I'm but a beginner working with my creative gap.
Will Simpson
My zettelkasten is for my ideas, not the ideas of others. I don’t want to waste my time tinkering with my ZK; I’d rather dive into the work itself. My peak cognition is behind me. One day soon, I will read my last book, write my last note, eat my last meal, and kiss my sweetie for the last time.
kestrelcreek.com
I see that you use symbols, too.
I would like to develop further this kind of convention in my workflow.
At the moment I use only ✱ for my principle notes, I've thinked to use others like a💡for "eureka notes" and ⚠️ for "bewares", but at the moment this practice doesn't come naturally to me
@andang76
I'm wary of this -- if you flag something as "this is a eureka note", can you change it in 10 years time when its content settled, like sediment in a lake, and has become common knowledge for you? Can you expand it, rewrite it, merge it with other ideas?
More extreme: imagine using a "new" flag of sorts. That won't last long, either.
My point is that some qualities aren't permanent by their very nature. "Eureka" being one of them.
Some things can be expressed in the body/content very well, where you do the writing. Like a list of warnings, shortcoming, things to think of when using the note. And if you solve the shortcomings, you can rewrite the warning into a recommendation, maybe.

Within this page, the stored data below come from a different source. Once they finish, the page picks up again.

-- ==== Sys2Proof/Machine/TunOps.lean ====
section
/-!
DEFINITION. The other actions of a microword, the word as a whole, its sequencing, and how a routine starts and stops
(chapter 6).
-/

namespace Sys2Proof.Machine

/-! ## Scratch and queues (R126 to R128, R151 to R154) -/

/-- Bytes of a queue transfer or of one field of a load (R153, R126). -/
def moveBytes (w : Microword) (x : Tun) : Nat := effCount x (widthOf w.vew) * (widthOf w.vew / 8)

/-- Share kind of what a load reads: that of the first tagged line. -/
def loadKind (x : Tun) (ls : List Nat) : ShareKind :=
  match ls.find? x.ltag.contains with
  | some l => Tab.getD x.lkind l .boolean
  | none => .boolean

/-- A `k`-field load (R126). -/
def loadAct (k : Nat) : Act := fun e w x0 x =>
  let wd := widthOf w.vew
  let n := effCount x0 wd
  let len := n * k * (wd / 8)
  match scratchAddr e x0 w.mldAddr wd len w.vdst.toNat k with
  | .error f => .error f
  | .ok a =>
    let ls := linesOf a len
    let tag := ls.any x0.ltag.contains
    let x := (List.range k).foldl (fun x f =>
      setV x (w.vdst.toNat + f) (wd * n) (vpack wd ((List.range n).map fun i => loadElem x0.scratch a wd k i f)) tag
        (loadKind x0 ls)) x
    .ok (postInc x0 x w.mldAddr len)

/-- A broadcast load (R126, R151). -/
def broadcastAct : Act := fun e w x0 x =>
  let wd := widthOf w.vew
  let n := effCount x0 wd
  let len := if n = 0 then 0 else wd / 8
  match scratchAddr e x0 w.mldAddr wd len w.vdst.toNat 1 with
  | .error f => .error f
  | .ok a =>
    let ls := linesOf a len
    let v := vpack wd (List.replicate n (loadElem x0.scratch a wd 1 0 0))
    .ok (postInc x0 (setV x w.vdst.toNat (wd * n) v (ls.any x0.ltag.contains) (loadKind x0 ls)) w.mldAddr len)

/-- A `k`-field store (R126, R128). -/
def storeAct (k : Nat) : Act := fun e w x0 x =>
  let wd := widthOf w.vew
  let n := effCount x0 wd
  let first := w.vsrcB.toNat
  let len := n * k * (wd / 8)
  match scratchAddr e x0 w.mstAddr wd len first k with
  | .error f => .error f
  | .ok a =>
    let srcs := (List.range k).map (first + ·)
    let tag := srcs.any (vTag x0)
    let kind := ((srcs.find? (vTag x0)).map (vKind x0)).getD .boolean
    let x := { x with scratch := Mem.writeN x.scratch a (storeBytes x0 wd n k first) }
    .ok (postInc x0 (tagLines x a len tag kind) w.mstAddr len)

/-- The load action of a microword (R151). -/
def mldAct : Act := fun e w x0 x =>
  match w.mld.toNat with
  | 0 => .ok x
  | 1 => loadAct 1 e w x0 x
  | 2 => loadAct 2 e w x0 x
  | 3 => loadAct 3 e w x0 x
  | 4 => loadAct 4 e w x0 x
  | 5 => broadcastAct e w x0 x
  | _ => .error .fault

Author at Zettelkasten.de • https://christiantietze.de/
It's a very good point. They aren't stable and general properties of a note.
Zettelkastening talking, you seem like an advanced user from my beginner's point of view.
@andang76
Thank you for the link. I have read it, and also read the blog. It helped me to set up my fresh new start of Zettelakasten on written index cards. I have top labels for my branch to keep things in track, but not the same rigid classification I used before. I just have to import five years of work now 🥳
Left box : A6 notes cards and empty cards with colored papers because I like colored papers.
Right box : A6 Index cards, People cards, and Topic cards.
For example : I've read a book in 23.11.01 - The Black Company, Glen Cook
My Reading notes about novels are all under this thread : Le.1/
The Black Compagny card : Le.1/1 - G.C, The Black Company, summary
On the author card : Glen Cook -> you'll find a link to the card from the reading thread. You'll find a link into the Fantasy index card. Topic will cover every main branch of an entry point : Le.1/1, Le.1/1a, Le.1/1b etc. ... if needed only.
I choose very few types of notes because what's matter for me is linking threads and index cards. If I need to make a note card stand out from other, I would have physical meant to achieve that like colors or piece of paper.
Things still might evolve next days.
Seeing this image, a physical zettelkasten has its own magic that a digital system can't replicate
It's an object that motivates and brings to meditation.
The colors, the calligraphy. Beautiful.